Dr. Russell Blaylock, an author, and neurosurgeon helps to explain the relationship between sudden cardiac death, especially in athletes, and excitotoxic damage caused by food additives and artificial sweeteners.
According to CDC, over 460,000 people annually die of a disorder called sudden cardiac death. This condition strikes otherwise healthy people who have experienced no obvious symptoms of heart disease prior to their abrupt deaths.
A particularly deadly combination occurs in young athletes: Low magnesium intake, high calcium intake, low intake of omega-3 fatty acids, and excitotoxins in food additives. Strenuous exercise, especially in extreme heat, depletes the body’s magnesium stores, as does consumption of carbonated drinks and taking calcium supplements.
Also, adrenalin secretion increased during exercise, intensifies heart muscle irritability and further loss of magnesium as well. When calcium supplements are taken in the face of an existing magnesium deficiency, both magnesium and calcium are driven into the bones, producing a sudden magnesium-depletion crisis.
Low magnesium produces seizures and causes sudden cardiac arrest. In a classic experiment, it was found that stressing magnesium-deficient animals resulted in an almost 100% mortality from sudden cardiac arrest. Adding magnesium reduced mortality dramatically. A considerable body of evidence has shown that low omega-3 fat intake significantly increases the risk and severity of cardiac arrhythmias, the main cause of sudden cardiac death.
Finally, recent research has shown that the brain is not the only tissue having glutamate receptors. Numerous glutamate receptors have been found both within the heart’s electrical conduction system and the heart muscle itself.
When an excess of food-borne excitotoxins, such as MSG, hydrolysed protein soy protein isolate and concentrate, natural flavouring, sodium caseinate and aspartate from aspartame, are consumed, these glutamate receptors are over-stimulated, producing cardiac arrhythmias.

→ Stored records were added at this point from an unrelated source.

/-- A shed event: the own contest and the engine (R59, R60). -/
def State.shedEvent (s : State) (order : Word) : State :=
  (s.setHeadroom (s.headroom.shedEvent order)).engineShed

/-- The completion of the part's own SHED is a shed event; one that still waited for the line at the contest timer's
expiry does not deny that contest, and reaches the engine all the same (R60, log 35). -/
def State.ownShed (s : State) (e : Entry) (order : Word) : State :=
  if s.headroom.lateShed == some e.entryOrder then s.engineShed else s.shedEvent order

end Sys2Proof.Machine
end

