-- ==== Sys2Proof/Machine/AnnouncementEvents.lean ====
section
/-!
DEFINITION. The announcements between bays as the line unit hands them on from the silo (spec/03): SHED, ASK, HOLD and
DROP (R32, R37 to R39, R59, R90).
-/

namespace Sys2Proof.Machine

/-- SHED (R59): a shed event, whatever its length and payload (R89); discarded in DEGRADED (R12). -/
def execShed (s : State) : Host.Outcome State Fault Refusal :=
  .next (match s.handOn 0 0 with
    | none => s
    | some (h, s1) => if s1.station.builds then s1.shedEvent h.order else s1)

/-- The amounts and the period of a CLAIM payload, brought into range (R37, R90): held, asked, period. -/
def claimFields (f : Frame) : Nat × Nat × Nat :=
  (min (field16 f.payload 0) Config.claimTop, min (field16 f.payload 2) Config.claimTop,
    takenPeriod (byteAt f.payload 4))

/-- A CLAIM handed to the headroom unit: discarded in DEGRADED; of a wrong length, discarded and the view SUSPECT;
otherwise applied to the view (R37, R41, R89). -/
def State.takeClaim (s : State) (h : Heard) (apply : Nat × Nat × Nat → List Peer → List Peer) : State :=
  if s.station.builds then
    if h.frame.payload.length == 5 then
      s.setHeadroom { s.headroom with peers := apply (claimFields h.frame) s.headroom.peers }
    else s.markSuspect
  else s

/-- ASK (R38). -/
def execAsk (s : State) : Host.Outcome State Fault Refusal :=
  .next (match s.handOn 1 0 with
    | none => s
    | some (h, s1) => s1.takeClaim h (fun f => applyAsk h f.1 f.2.1 f.2.2))

/-- HOLD (R39). -/
def execHold (s : State) : Host.Outcome State Fault Refusal :=
  .next (match s.handOn 1 1 with
    | none => s
    | some (h, s1) => s1.takeClaim h (fun f => applyHold h f.1 f.2.2))

/-- DROP (R39). -/
def execDrop (s : State) : Host.Outcome State Fault Refusal :=
  .next (match s.handOn 1 2 with
    | none => s
    | some (h, s1) => s1.takeClaim h (fun f => applyHold h f.1 f.2.2))

end Sys2Proof.Machine
end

When magnesium stores are low, as we see in athletes, the glutamate receptors are so sensitive that even low levels of these excitotoxins can result in cardiac arrhythmias and death.
High consumption of aspartame adds an additional cardiac muscle toxin: methanol. A number of studies have shown that consuming aspartame and MSG (and similar excitotoxins) together greatly magnifies the toxicity.
Young people live on junk foods, most of which contain a number of excitotoxic additives. Several studies have shown that the levels consumed by our youth equal those that cause damage in experimental animals. Unfortunately, humans are 5X more sensitive to these toxins than any animal.
Most people over age fifty years are depleted of magnesium, have low omega-3 fat intakes, are under stress, and take a number of medications that compromise nutrition, especially magnesium levels. Because seniors are more likely to have coronary artery disease plus other medical conditions, their risk of sudden cardiac death is even higher.
Both athletes and those over age forty-five should take magnesium supplements, antioxidants, omega-3 oils, eat more vegetables and avoid foods and artificial sweeteners containing excitotoxins such as aspartame and MSG. This accomplishes a lot more than attempting to rescue a victim with an external defibrillator after the fact.
Dr. Blaylock’s website is http://www.russellblaylockmd.com. He is the author of “Excitotoxins: The Taste That Kills and Health & Nutrition Secrets to Save Your Life.” He can be seen in the movie on aspartame, “Sweet Misery: A Poisoned World.”
In the movie, “Sweet Misery,” Diane Fleming is interviewed from prison. Her husband, an aspartame addict, who played basketball several times a week, died and she was charged with his death. Several experts have written affidavits that Charles Fleming died from aspartame.